Blueprints

Blueprints are a set of computation paths that a dataset passes through before producing predictions from data. A blueprint can be trained on a dataset to generate a model.

To modify blueprints using Python, reference the Blueprint Workshop documentation.

The following code block summarizes the interactions available for blueprints.

# Get the set of blueprints recommended by datarobot
import datarobot as dr
my_projects = dr.Project.list()
project = my_projects[0]
menu = project.get_blueprints()

first_blueprint = menu[0]
project.train(first_blueprint)

List blueprints

When you upload a file to a project and set a target, you receive a set of recommended blueprints that are appropriate for the task at hand.

Use get_blueprints to get the list of blueprints recommended for a project:

project = dr.Project.get('5506fcd38bd88f5953219da0')
menu = project.get_blueprints()
blueprint = menu[0]

Get a blueprint

If you already have a blueprint_id from a model you can retrieve the blueprint directly.

project_id = '5506fcd38bd88f5953219da0'
project = dr.Project.get(project_id)
models = project.get_models()
model = models[0]
blueprint = Blueprint.get(project_id, model.blueprint_id)

Get a blueprint chart

You can retrieve charts for all blueprints that are either from a blueprint menu or are already used in a model. You can also get a blueprint’s representation in Graphviz DOT format to render it into the format you need.

project_id = '5506fcd38bd88f5953219da0'
blueprint_id = '4321fcd38bd88f595321554223'
bp_chart = BlueprintChart.get(project_id, blueprint_id)
print(bp_chart.to_graphviz())

Get blueprint documentation

You can retrieve documentation for tasks used in a blueprint. The documentation contains information about the task, its parameters, and links and references to additional sources. All documents are instances of the BlueprintTaskDocument class.

project_id = '5506fcd38bd88f5953219da0'
blueprint_id = '4321fcd38bd88f595321554223'
bp = Blueprint.get(project_id, blueprint_id)
docs = bp.get_documents()
print(docs[0].task)
>>> Average Blend
print(docs[0].links[0]['url'])
>>> https://en.wikipedia.org/wiki/Ensemble_learning

Blueprint attributes

The Blueprint class holds the data required to use the blueprint for modeling. This includes the blueprint_id and project_id. There are also two attributes that help distinguish blueprints: model_type and processes.

print(blueprint.id)
>>> u'8956e1aeecffa0fa6db2b84640fb3848'
print(blueprint.project_id)
>>> u5506fcd38bd88f5953219da0'
print(blueprint.model_type)
>>> Logistic Regression
print(blueprint.processes)
>>> [u'One-Hot Encoding',
     u'Missing Values Imputed',
     u'Standardize',
     u'Logistic Regression']

Build a model from a blueprint

You can also use a blueprint to train a model. The model is trained on the associated project’s dataset by default. Note that Project.train is used for non-datetime partitioned projects. Project.train_datetime should be used for datetime partitioned projects.

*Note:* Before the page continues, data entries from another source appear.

-- ==== Sys2Proof/Certificates/Slice0/Obligations.lean ====
section
/-! DEFINITION. The statements for the provers: what the numbered rules of the spec say of instructions, events and the module. -/

open Sys2Proof Sys2Proof.Machine Sys2Proof.Rules

/-! ### Reset, decoding, issuing -/

/-- R387 and R390: right after reset the module is in ROM (BOOTST 0, no failure code), every measurement register reads as zero,
every scale-up port is Down (R350) and the tick is 0 (R393); both memories are in canonical form. -/
def Obligations.ResetState : Prop :=
  State.reset.bootst = 0 ∧ State.reset.mrs = Vector.replicate 8 0 ∧ State.reset.tick = 0 ∧
  (∀ l ∈ State.reset.links, l.state = .down) ∧ State.reset.links.length = 96 ∧
  State.reset.wgs = [] ∧ State.reset.graphs = [] ∧ State.reset.ctxs = [] ∧ State.reset.queues = [] ∧
  Canonical State.reset

/-- R66, R85, R86: for every major but the reserved ones, words written out from the encoding tables, most of them as the chapters
give them, decode to the instructions they stand for; the all-zero word is an instruction of its own (R88); and words with a
reserved field that is not zero, or of a reserved major, decode to none. -/
def Obligations.DecodedWords : Prop :=
  (∀ p ∈ ([(0x00000000, .zeroWord), (0x04A020A0, .iadd32 20 2 5), (0x08A020A1, .isub64 20 2 5), (0x0C28114B, .bilv 5 1 10),
    (0x10202011, .iaddImm32 4 2 0x11), (0x14A02ABC, .iaddImm64 20 2 0xABC), (0x18A02ABC, .andImm 20 2 0xABC),
    (0x1CA02ABC, .orImm 20 2 0xABC), (0x20A02ABC, .xorImm 20 2 0xABC), (0x24A0222D, .shlImm64 20 2 0x2D),
    (0x283BCDEF, .movi 7 0x3CDEF), (0x2D4CA023, .icmp 5 3 20 2 3), (0x2C481038, .fcmp 1 2 2 3 8), (0x314E7000, .pset 5 3 9 12),
    (0x356FFFFD, .bra 5 1 0xFFFFD), (0x3B000100, .call 12 0 0x100), (0x3C000000, .nop), (0x3C000003, .exit)] : List (Word × Instr)),
    decodeWord p.1 = .ok p.2) ∧
  (∀ p ∈ ([(0x40302A00, .ballot 6 2 0x50), (0x44388201, .fflagsClr 7 8), (0x44305121, .syswrSrg 6 5), (0x49000007, .trap),
    (0x50181040, .fadd 3 1 2), (0x54283088, .f8dot4E4m3 5 3 4), (0x582848B2, .fcvt 5 4 8 11 1), (0x5CA020AB, .isel 20 2 5 5 1),
    (0x60282110, .ld 5 2 0 2 16), (0x643835FF, .st 7 3 1 3 127), (0x68282131, .ldAcq 5 2 0 2 3 1), (0x6CA02AA5, .stRel 20 2 2 5 2 5),
    (0x70302062, .ldx 6 2 3 0 2), (0x74A020B5, .stx 20 2 5 2 5), (0x7A004E21, .atomAdd 0x40 4 0x71 1), (0x7C014042, .aredAdd 20 2 2),
    (0x80608082, .barArm 2 1 2), (0x80E4B880, .barSync 1 2 0x71), (0x84282504, .xst 5 2 1 2 4)] : List (Word × Instr)),
    decodeWord p.1 = .ok p.2) ∧
  (∀ p ∈ ([(0x88A020A0, .stc32 20 2 5), (0x8CA020A0, .walkset 20 2 5), (0x908510C1, .mma 4 5 0 4 3 1),
    (0x9431C8F0, .mtrans 6 7 1 0 15), (0x98002980, .gang 0 0x53), (0x98520000, .accld 2 8), (0x99427900, .mflags 9 0x72),
    (0x9C018000, .tcfg 3), (0x9C820000, .tbuild 0 4), (0x9D030010, .tlook 6 0 1), (0x9D800030, .tinv 3), (0x9F800000, .twait),
    (0xA0051000, .cpy 1 8 16 0), (0xA0488800, .lay 2 4 8 0), (0xA0808802, .layq 4 8 2), (0xA1518000, .coll 4 12 0),
    (0xA400E600, .recInit 7 3), (0xA4A00000, .emit 2), (0xA5900000, .eport 1), (0xF8D48300, .prefixWord), (0xFC000001, .stallHint),
    (0xFD000000, .modifierHint), (0xFE001234, .wideHint)] : List (Word × Instr)), decodeWord p.1 = .ok p.2) ∧
  (∀ w ∈ ([0xF8000001, 0x0400001F, 0x0C000021, 0x3C000007, 0x4C000000, 0xA8000000, 0xF4000000] : List Word),
    ∃ e, decodeWord w = .error e)

/-- R66 to R88: decoding and encoding agree on every canonical instruction, with every operand at every value that its fields
can hold. The events have no encoding. -/
def Obligations.RoundTrip : Prop := ∀ i : Instr, Laws.RoundTrip.Statement i

/-- R88: a word has one meaning: encoding what it decodes to, with the word's own payload, gives the word back, so no bit of a
word is dropped and no reserved field is passed over. -/
def Obligations.OneMeaning : Prop :=
  ∀ (w : Word) (i : Instr), decodeWord w = .ok i → i.canonical = true ∧ encode i w = some w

model_job_id = project.train(blueprint)

# For datetime partitioned projects
model_job = project.train_datetime(blueprint.id)

Both Project.train and Project.train_datetime will put a new modeling job into the queue. However, note that Project.train returns the ID of the created ModelJob, while Project.train_datetime returns the ModelJob object itself. You can pass a ModelJob ID to wait_for_async_model_creation function, which polls the async model creation status and returns the newly created model when it’s finished.